Versant Power said demand to connect solar projects to the grid has “skyrocketed.” Since 2020, the utility said it has worked with developers to connect more than 130 MW of solar energy and processed more than 1,652 applications to connect renewable energy generators to the distribution grid. Versant is working with owners of more than 450 projects to integrate more than 404 MW more of renewable energy in northern and eastern Maine.

“That’s more than we have for total demand for energy on the grid,” spokeswoman Judy Long said.

Central Maine Power said in a filing with the PUC that it’s required by ISO-New England, the region’s grid operator, to study grid connection plans before giving solar projects the green light. CMP says it must assess how best to efficiently make it possible to connect high volumes of solar power while preserving the reliability of the electric system.

It “strongly refutes any suggestion or accusation that it has delayed the cluster study process.”

The studies closely examine the proposed solar projects, and they have become increasingly complicated and assess future situations in which large generators are displaced by numerous small and intermittent solar power systems, the utility said.

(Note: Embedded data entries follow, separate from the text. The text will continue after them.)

theorem aesStdRound_length (dec last : Bool) (s k : List Byte) (hk : k.length = 16) : (aesStdRound dec last s k).length = 16 := by
  have h := aesStep_length dec s
  simp only [aesStdRound]
  split <;> split <;> simp [xorBytes_length, aesMix_length, h, hk]

/-- A round of a datapath in a slot is the round of the standard, in that datapath's form. -/
theorem aesRound_pathForm (chk dec last : Bool) (t : RoundSlot) (s k : List Byte) (ht : t.within 16) (hs : s.length = 16) :
    aesRound chk dec t last (pathForm chk s) (pathForm chk k) = pathForm chk (aesStdRound dec last s k) := by
  have hpick : pick (if dec then aesInvShift else aesShift) (pathForm chk s) = pathForm chk (pick (if dec then aesInvShift else aesShift) s) := by
    cases chk
    · rfl
    · refine pick_map _ _ _ ?_
      rw [hs]
      cases dec <;> decide
  have hsub : ∀ sub : Byte → Byte, routed 16 t.r t.x (fun i => pathSub chk sub ((pathForm chk (pick (if dec then aesInvShift else aesShift) s)).getD i 0)) (zeros 16) =
      pathForm chk ((pick (if dec then aesInvShift else aesShift) s).map sub) := by
    intro sub
    rw [routed_eq 16 4 _ _ _ _ rfl ht.1 ht.2 (by simp [zeros]), map_range_getD _ _ _ (by cases dec <;> simp [aesShift, aesInvShift]), pathSub_pathForm]
  have hmix : ∀ m, (m = [2, 3, 1, 1] ∨ m = [14, 11, 13, 9]) → ∀ b, aesMix m (pathForm chk b) = pathForm chk (aesMix m b) := by
    intro m hm b
    cases chk
    · rfl
    · exact aesMix_complement m hm b
  simp only [aesRound, hpick, hsub, aesStdRound, aesStep]
  cases dec <;> cases last <;> simp [mixKey_pathForm, hmix]

/-- The rounds of the standard under the keys to come. -/
def aesRounds (dec : Bool) : List (List Byte) → List Byte → List Byte
  | [], s => s
  | k :: ks, s => aesRounds dec ks (aesStdRound dec ks.isEmpty s k)

theorem aesRun_st (chk dec : Bool) : ∀ (ts : List RoundSlot) (ks : List (List Byte)) (s d : List Byte),
    (∀ t ∈ ts, t.within 16) → (realSlots ts).length = ks.length → (∀ k ∈ ks, k.length = 16) → s.length = 16 →
    (ts.foldl (AesRun.slot chk dec) { keys := ks.map (pathForm chk), st := pathForm chk s, dummy := d }).st = pathForm chk (aesRounds dec ks s)
  | [], ks, s, d, _, hn, _, _ => by
    cases ks with
    | nil => rfl
    | cons k ks => simp [realSlots] at hn
  | t :: ts, ks, s, d, ht, hn, hk, hs => by
    have ht' : ∀ t ∈ ts, t.within 16 := fun u hu => ht u (List.mem_cons_of_mem _ hu)
    cases hd : t.dummy with
    | some v =>
      have hn' : (realSlots ts).length = ks.length := by simpa [realSlots, hd] using hn
      simp only [List.foldl_cons, AesRun.slot, hd]
      exact aesRun_st chk dec ts ks s _ ht' hn' hk hs
    | none =>
      cases ks with
      | nil => simp [realSlots, hd] at hn
      | cons k ks =>
        have hn' : (realSlots ts).length = ks.length := by simpa [realSlots, hd] using hn
        simp only [List.foldl_cons, AesRun.slot, hd, List.map_cons]
        rw [aesRound_pathForm chk dec _ t s k (ht t (List.mem_cons_self ..)) hs]
        have e : (List.map (pathForm chk) ks).isEmpty = ks.isEmpty := by cases ks <;> rfl
        rw [e]
        exact aesRun_st chk dec ts ks _ d ht' hn' (fun k' h' => hk k' (List.mem_cons_of_mem _ h'))
          (aesStdRound_length _ _ _ _ (hk k (List.mem_cons_self ..)))

/-! ### The key schedule -/

theorem aesExpand_lengths (nk : Nat) (h0 : 0 < nk) : ∀ (n i : Nat) (rcon : Byte) (ws : List (List Byte)),
    nk ≤ ws.length → (∀ w ∈ ws, w.length = 4) →
    (aesExpand nk n i rcon ws).length = ws.length + n ∧ ∀ w ∈ aesExpand nk n i rcon ws, w.length = 4
  | 0, i, rcon, ws, _, hw => by simpa [aesExpand] using hw
  | n + 1, i, rcon, ws, hl, hw => by
    have get : ∀ j, j < ws.length → (ws.getD j []).length = 4 := by
      intro j hj
      rw [List.getD_eq_getElem?_getD, List.getElem?_eq_getElem hj]
      exact hw _ (List.getElem_mem hj)
    rw [aesExpand]
    have hp := get 0 (by omega)
    have hb := get (nk - 1) (by omega)
    have := aesExpand_lengths nk h0 n (i + 1) (if i % nk = 0 then aesXtime rcon else rcon)
      (xorBytes (ws.getD (nk - 1) []) (if i % nk = 0 then xorBytes (((ws.getD 0 []).drop 1 ++ (ws.getD 0 []).take 1).map aesSub) [rcon, 0, 0, 0]
        else if nk > 6 ∧ i % nk = 4 then (ws.getD 0 []).map aesSub else ws.getD 0 []) :: ws) (by simp; omega) (by
        intro w h
        rcases List.mem_cons.1 h with rfl | h
        · rw [xorBytes_length, hb]
          split
          · simp only [xorBytes_length, List.length_map, List.length_append, List.length_drop, List.length_take, hp]; simp
          · split <;> simp only [List.length_map, hp] <;> simp
        · exact hw w h)
    refine ⟨?_, this.2⟩
    rw [this.1]
    simp
    omega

ISO-New England said CMP is the primary party on the cluster study, which it presents to ISO to determine if connecting the solar project will result in adverse impacts to the system.

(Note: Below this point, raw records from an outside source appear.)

/-! ## `State.updPk` -/

@[simp] theorem State.updPk_regs (p u : Nat) (f : PkUnit → PkUnit) : (s.updPk p u f).regs = s.regs := rfl
@[simp] theorem State.updPk_mode (p u : Nat) (f : PkUnit → PkUnit) : (s.updPk p u f).mode = s.mode := rfl
@[simp] theorem State.updPk_parts (p u : Nat) (f : PkUnit → PkUnit) : (s.updPk p u f).parts = s.parts := rfl
@[simp] theorem State.updPk_hq (p u : Nat) (f : PkUnit → PkUnit) : (s.updPk p u f).hq = s.hq := rfl
@[simp] theorem State.updPk_sq (p u : Nat) (f : PkUnit → PkUnit) : (s.updPk p u f).sq = s.sq := rfl
@[simp] theorem State.updPk_ci (p u : Nat) (f : PkUnit → PkUnit) : (s.updPk p u f).ci = s.ci := rfl
@[simp] theorem State.updPk_ge (p u : Nat) (f : PkUnit → PkUnit) : (s.updPk p u f).ge = s.ge := rfl
@[simp] theorem State.updPk_arbs (p u : Nat) (f : PkUnit → PkUnit) : (s.updPk p u f).arbs = s.arbs := rfl
@[simp] theorem State.updPk_pk_queues (p u : Nat) (f : PkUnit → PkUnit) : (s.updPk p u f).pk.queues = s.pk.queues := rfl
@[simp] theorem State.updPk_pk_lastOut (p u : Nat) (f : PkUnit → PkUnit) : (s.updPk p u f).pk.lastOut = s.pk.lastOut := rfl
@[simp] theorem State.updPk_pk_lastCheck (p u : Nat) (f : PkUnit → PkUnit) : (s.updPk p u f).pk.lastCheck = s.pk.lastCheck := rfl
@[simp] theorem State.updPk_pk_curves (p u : Nat) (f : PkUnit → PkUnit) : (s.updPk p u f).pk.curves = s.pk.curves := rfl
@[simp] theorem State.updPk_pk_crvCommits (p u : Nat) (f : PkUnit → PkUnit) : (s.updPk p u f).pk.crvCommits = s.pk.crvCommits := rfl
@[simp] theorem State.updPk_fl (p u : Nat) (f : PkUnit → PkUnit) : (s.updPk p u f).fl = s.fl := rfl
@[simp] theorem State.updPk_ob (p u : Nat) (f : PkUnit → PkUnit) : (s.updPk p u f).ob = s.ob := rfl
@[simp] theorem State.updPk_pw (p u : Nat) (f : PkUnit → PkUnit) : (s.updPk p u f).pw = s.pw := rfl
@[simp] theorem State.updPk_pr (p u : Nat) (f : PkUnit → PkUnit) : (s.updPk p u f).pr = s.pr := rfl
@[simp] theorem State.updPk_lc (p u : Nat) (f : PkUnit → PkUnit) : (s.updPk p u f).lc = s.lc := rfl
@[simp] theorem State.updPk_dm (p u : Nat) (f : PkUnit → PkUnit) : (s.updPk p u f).dm = s.dm := rfl
@[simp] theorem State.updPk_bt (p u : Nat) (f : PkUnit → PkUnit) : (s.updPk p u f).bt = s.bt := rfl
@[simp] theorem State.updPk_hb (p u : Nat) (f : PkUnit → PkUnit) : (s.updPk p u f).hb = s.hb := rfl
@[simp] theorem State.updPk_gt (p u : Nat) (f : PkUnit → PkUnit) : (s.updPk p u f).gt = s.gt := rfl
@[simp] theorem State.updPk_sc (p u : Nat) (f : PkUnit → PkUnit) : (s.updPk p u f).sc = s.sc := rfl
@[simp] theorem State.updPk_qz (p u : Nat) (f : PkUnit → PkUnit) : (s.updPk p u f).qz = s.qz := rfl
@[simp] theorem State.updPk_ag (p u : Nat) (f : PkUnit → PkUnit) : (s.updPk p u f).ag = s.ag := rfl
@[simp] theorem State.updPk_ln (p u : Nat) (f : PkUnit → PkUnit) : (s.updPk p u f).ln = s.ln := rfl
@[simp] theorem State.updPk_cd (p u : Nat) (f : PkUnit → PkUnit) : (s.updPk p u f).cd = s.cd := rfl
@[simp] theorem State.updPk_jr (p u : Nat) (f : PkUnit → PkUnit) : (s.updPk p u f).jr = s.jr := rfl
@[simp] theorem State.updPk_quartz (p u : Nat) (f : PkUnit → PkUnit) : (s.updPk p u f).quartz = s.quartz := rfl
@[simp] theorem State.updPk_randoms (p u : Nat) (f : PkUnit → PkUnit) : (s.updPk p u f).randoms = s.randoms := rfl
@[simp] theorem State.updPk_frees (p u : Nat) (f : PkUnit → PkUnit) : (s.updPk p u f).frees = s.frees := rfl
@[simp] theorem State.updPk_out (p u : Nat) (f : PkUnit → PkUnit) : (s.updPk p u f).out = s.out := rfl
@[simp] theorem State.updPk_pending (p u : Nat) (f : PkUnit → PkUnit) : (s.updPk p u f).pending = s.pending := rfl
@[simp] theorem State.updPk_get (p u : Nat) (f : PkUnit → PkUnit) (r : Field) : (s.updPk p u f).get r = s.get r := rfl
@[simp] theorem State.updPk_bit (p u : Nat) (f : PkUnit → PkUnit) (r : Field) (j : Nat) : (s.updPk p u f).bit r j = s.bit r j := rfl
@[simp] theorem State.updPk_part (p u : Nat) (f : PkUnit → PkUnit) (p₀ : Nat) : (s.updPk p u f).part p₀ = s.part p₀ := rfl
@[simp] theorem State.updPk_ctx (p u : Nat) (f : PkUnit → PkUnit) (k₀ : Nat) : (s.updPk p u f).ctx k₀ = s.ctx k₀ := rfl
@[simp] theorem State.updPk_qp (p u : Nat) (f : PkUnit → PkUnit) (p₀ q₀ : Nat) : (s.updPk p u f).qp p₀ q₀ = s.qp p₀ q₀ := rfl

/-! ## `State.setPkQueue` -/

@[simp] theorem State.setPkQueue_regs (p : Nat) (l : Bool) (q : List PkOp) : (s.setPkQueue p l q).regs = s.regs := rfl
@[simp] theorem State.setPkQueue_mode (p : Nat) (l : Bool) (q : List PkOp) : (s.setPkQueue p l q).mode = s.mode := rfl
@[simp] theorem State.setPkQueue_parts (p : Nat) (l : Bool) (q : List PkOp) : (s.setPkQueue p l q).parts = s.parts := rfl
@[simp] theorem State.setPkQueue_hq (p : Nat) (l : Bool) (q : List PkOp) : (s.setPkQueue p l q).hq = s.hq := rfl
@[simp] theorem State.setPkQueue_sq (p : Nat) (l : Bool) (q : List PkOp) : (s.setPkQueue p l q).sq = s.sq := rfl
@[simp] theorem State.setPkQueue_ci (p : Nat) (l : Bool) (q : List PkOp) : (s.setPkQueue p l q).ci = s.ci := rfl
@[simp] theorem State.setPkQueue_ge (p : Nat) (l : Bool) (q : List PkOp) : (s.setPkQueue p l q).ge = s.ge := rfl
@[simp] theorem State.setPkQueue_arbs (p : Nat) (l : Bool) (q : List PkOp) : (s.setPkQueue p l q).arbs = s.arbs := rfl
@[simp] theorem State.setPkQueue_pk_units (p : Nat) (l : Bool) (q : List PkOp) : (s.setPkQueue p l q).pk.units = s.pk.units := rfl
@[simp] theorem State.setPkQueue_pk_lastOut (p : Nat) (l : Bool) (q : List PkOp) : (s.setPkQueue p l q).pk.lastOut = s.pk.lastOut := rfl
@[simp] theorem State.setPkQueue_pk_lastCheck (p : Nat) (l : Bool) (q : List PkOp) : (s.setPkQueue p l q).pk.lastCheck = s.pk.lastCheck := rfl
@[simp] theorem State.setPkQueue_pk_curves (p : Nat) (l : Bool) (q : List PkOp) : (s.setPkQueue p l q).pk.curves = s.pk.curves := rfl
@[simp] theorem State.setPkQueue_pk_crvCommits (p : Nat) (l : Bool) (q : List PkOp) : (s.setPkQueue p l q).pk.crvCommits = s.pk.crvCommits := rfl
@[simp] theorem State.setPkQueue_fl (p : Nat) (l : Bool) (q : List PkOp) : (s.setPkQueue p l q).fl = s.fl := rfl
@[simp] theorem State.setPkQueue_ob (p : Nat) (l : Bool) (q : List PkOp) : (s.setPkQueue p l q).ob = s.ob := rfl
@[simp] theorem State.setPkQueue_pw (p : Nat) (l : Bool) (q : List PkOp) : (s.setPkQueue p l q).pw = s.pw := rfl
@[simp] theorem State.setPkQueue_pr (p : Nat) (l : Bool) (q : List PkOp) : (s.setPkQueue p l q).pr = s.pr := rfl
@[simp] theorem State.setPkQueue_lc (p : Nat) (l : Bool) (q : List PkOp) : (s.setPkQueue p l q).lc = s.lc := rfl
@[simp] theorem State.setPkQueue_dm (p : Nat) (l : Bool) (q : List PkOp) : (s.setPkQueue p l q).dm = s.dm := rfl
@[simp] theorem State.setPkQueue_bt (p : Nat) (l : Bool) (q : List PkOp) : (s.setPkQueue p l q).bt = s.bt := rfl
@[simp] theorem State.setPkQueue_hb (p : Nat) (l : Bool) (q : List PkOp) : (s.setPkQueue p l q).hb = s.hb := rfl
@[simp] theorem State.setPkQueue_gt (p : Nat) (l : Bool) (q : List PkOp) : (s.setPkQueue p l q).gt = s.gt := rfl
@[simp] theorem State.setPkQueue_sc (p : Nat) (l : Bool) (q : List PkOp) : (s.setPkQueue p l q).sc = s.sc := rfl
@[simp] theorem State.setPkQueue_qz (p : Nat) (l : Bool) (q : List PkOp) : (s.setPkQueue p l q).qz = s.qz := rfl
@[simp] theorem State.setPkQueue_ag (p : Nat) (l : Bool) (q : List PkOp) : (s.setPkQueue p l q).ag = s.ag := rfl
@[simp] theorem State.setPkQueue_ln (p : Nat) (l : Bool) (q : List PkOp) : (s.setPkQueue p l q).ln = s.ln := rfl
@[simp] theorem State.setPkQueue_cd (p : Nat) (l : Bool) (q : List PkOp) : (s.setPkQueue p l q).cd = s.cd := rfl
@[simp] theorem State.setPkQueue_jr (p : Nat) (l : Bool) (q : List PkOp) : (s.setPkQueue p l q).jr = s.jr := rfl
@[simp] theorem State.setPkQueue_quartz (p : Nat) (l : Bool) (q : List PkOp) : (s.setPkQueue p l q).quartz = s.quartz := rfl
@[simp] theorem State.setPkQueue_randoms (p : Nat) (l : Bool) (q : List PkOp) : (s.setPkQueue p l q).randoms = s.randoms := rfl
@[simp] theorem State.setPkQueue_frees (p : Nat) (l : Bool) (q : List PkOp) : (s.setPkQueue p l q).frees = s.frees := rfl
@[simp] theorem State.setPkQueue_out (p : Nat) (l : Bool) (q : List PkOp) : (s.setPkQueue p l q).out = s.out := rfl
@[simp] theorem State.setPkQueue_pending (p : Nat) (l : Bool) (q : List PkOp) : (s.setPkQueue p l q).pending = s.pending := rfl
@[simp] theorem State.setPkQueue_get (p : Nat) (l : Bool) (q : List PkOp) (r : Field) : (s.setPkQueue p l q).get r = s.get r := rfl
@[simp] theorem State.setPkQueue_bit (p : Nat) (l : Bool) (q : List PkOp) (r : Field) (j : Nat) : (s.setPkQueue p l q).bit r j = s.bit r j := rfl
@[simp] theorem State.setPkQueue_part (p : Nat) (l : Bool) (q : List PkOp) (p₀ : Nat) : (s.setPkQueue p l q).part p₀ = s.part p₀ := rfl
@[simp] theorem State.setPkQueue_ctx (p : Nat) (l : Bool) (q : List PkOp) (k₀ : Nat) : (s.setPkQueue p l q).ctx k₀ = s.ctx k₀ := rfl
@[simp] theorem State.setPkQueue_qp (p : Nat) (l : Bool) (q : List PkOp) (p₀ q₀ : Nat) : (s.setPkQueue p l q).qp p₀ q₀ = s.qp p₀ q₀ := rfl

/-! ## `State.updLink` -/

@[simp] theorem State.updLink_regs (k : Nat) (f : Link → Link) : (s.updLink k f).regs = s.regs := rfl
@[simp] theorem State.updLink_mode (k : Nat) (f : Link → Link) : (s.updLink k f).mode = s.mode := rfl
@[simp] theorem State.updLink_parts (k : Nat) (f : Link → Link) : (s.updLink k f).parts = s.parts := rfl
@[simp] theorem State.updLink_hq (k : Nat) (f : Link → Link) : (s.updLink k f).hq = s.hq := rfl
@[simp] theorem State.updLink_sq (k : Nat) (f : Link → Link) : (s.updLink k f).sq = s.sq := rfl
@[simp] theorem State.updLink_ci (k : Nat) (f : Link → Link) : (s.updLink k f).ci = s.ci := rfl
@[simp] theorem State.updLink_ge (k : Nat) (f : Link → Link) : (s.updLink k f).ge = s.ge := rfl
@[simp] theorem State.updLink_arbs (k : Nat) (f : Link → Link) : (s.updLink k f).arbs = s.arbs := rfl
@[simp] theorem State.updLink_pk (k : Nat) (f : Link → Link) : (s.updLink k f).pk = s.pk := rfl
@[simp] theorem State.updLink_fl (k : Nat) (f : Link → Link) : (s.updLink k f).fl = s.fl := rfl
@[simp] theorem State.updLink_ob (k : Nat) (f : Link → Link) : (s.updLink k f).ob = s.ob := rfl
@[simp] theorem State.updLink_pw (k : Nat) (f : Link → Link) : (s.updLink k f).pw = s.pw := rfl
@[simp] theorem State.updLink_pr (k : Nat) (f : Link → Link) : (s.updLink k f).pr = s.pr := rfl
@[simp] theorem State.updLink_lc (k : Nat) (f : Link → Link) : (s.updLink k f).lc = s.lc := rfl
@[simp] theorem State.updLink_dm (k : Nat) (f : Link → Link) : (s.updLink k f).dm = s.dm := rfl
@[simp] theorem State.updLink_bt (k : Nat) (f : Link → Link) : (s.updLink k f).bt = s.bt := rfl
@[simp] theorem State.updLink_hb (k : Nat) (f : Link → Link) : (s.updLink k f).hb = s.hb := rfl
@[simp] theorem State.updLink_gt (k : Nat) (f : Link → Link) : (s.updLink k f).gt = s.gt := rfl
@[simp] theorem State.updLink_sc (k : Nat) (f : Link → Link) : (s.updLink k f).sc = s.sc := rfl
@[simp] theorem State.updLink_qz (k : Nat) (f : Link → Link) : (s.updLink k f).qz = s.qz := rfl
@[simp] theorem State.updLink_ag (k : Nat) (f : Link → Link) : (s.updLink k f).ag = s.ag := rfl
@[simp] theorem State.updLink_cd (k : Nat) (f : Link → Link) : (s.updLink k f).cd = s.cd := rfl
@[simp] theorem State.updLink_jr (k : Nat) (f : Link → Link) : (s.updLink k f).jr = s.jr := rfl
@[simp] theorem State.updLink_quartz (k : Nat) (f : Link → Link) : (s.updLink k f).quartz = s.quartz := rfl
@[simp] theorem State.updLink_randoms (k : Nat) (f : Link → Link) : (s.updLink k f).randoms = s.randoms := rfl
@[simp] theorem State.updLink_frees (k : Nat) (f : Link → Link) : (s.updLink k f).frees = s.frees := rfl
@[simp] theorem State.updLink_out (k : Nat) (f : Link → Link) : (s.updLink k f).out = s.out := rfl
@[simp] theorem State.updLink_pending (k : Nat) (f : Link → Link) : (s.updLink k f).pending = s.pending := rfl
@[simp] theorem State.updLink_get (k : Nat) (f : Link → Link) (r : Field) : (s.updLink k f).get r = s.get r := rfl
@[simp] theorem State.updLink_bit (k : Nat) (f : Link → Link) (r : Field) (j : Nat) : (s.updLink k f).bit r j = s.bit r j := rfl
@[simp] theorem State.updLink_part (k : Nat) (f : Link → Link) (p₀ : Nat) : (s.updLink k f).part p₀ = s.part p₀ := rfl
@[simp] theorem State.updLink_ctx (k : Nat) (f : Link → Link) (k₀ : Nat) : (s.updLink k f).ctx k₀ = s.ctx k₀ := rfl
@[simp] theorem State.updLink_qp (k : Nat) (f : Link → Link) (p₀ q₀ : Nat) : (s.updLink k f).qp p₀ q₀ = s.qp p₀ q₀ := rfl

Competitive Energy Services, a Portland consulting firm, said in a recent blog post that nearly all of the solar projects under development in Maine’s net energy billing program have had to navigate “cluster studies” where projects are grouped based on geography and analyzed in bulk to determine potential impacts on grid infrastructure.

“These studies take time and, in some cases, the high grid upgrade costs identified through the study process result in the need to renegotiate contracts or terminate projects,” CES said.

Even renewable projects that are already online have faced rising costs related to grid congestion and efforts to curtail power generation because it’s more than the grid can handle, CES said. Without improvements to connecting projects to the grid and rapid expansion of infrastructure, “renewable development will be hindered,” it said.

Kelly Friend, vice president of policy and regulatory affairs at Nexamp, a Boston-based developer of solar power and storage with several projects pending in Maine, said renewable energy development is “not so nimble, especially when you layer on top of these cluster sessions that can take a year or longer and result in construction that takes years.”

“We’re seeing a lot of the investment lost because of these deadlines,” she said in an interview.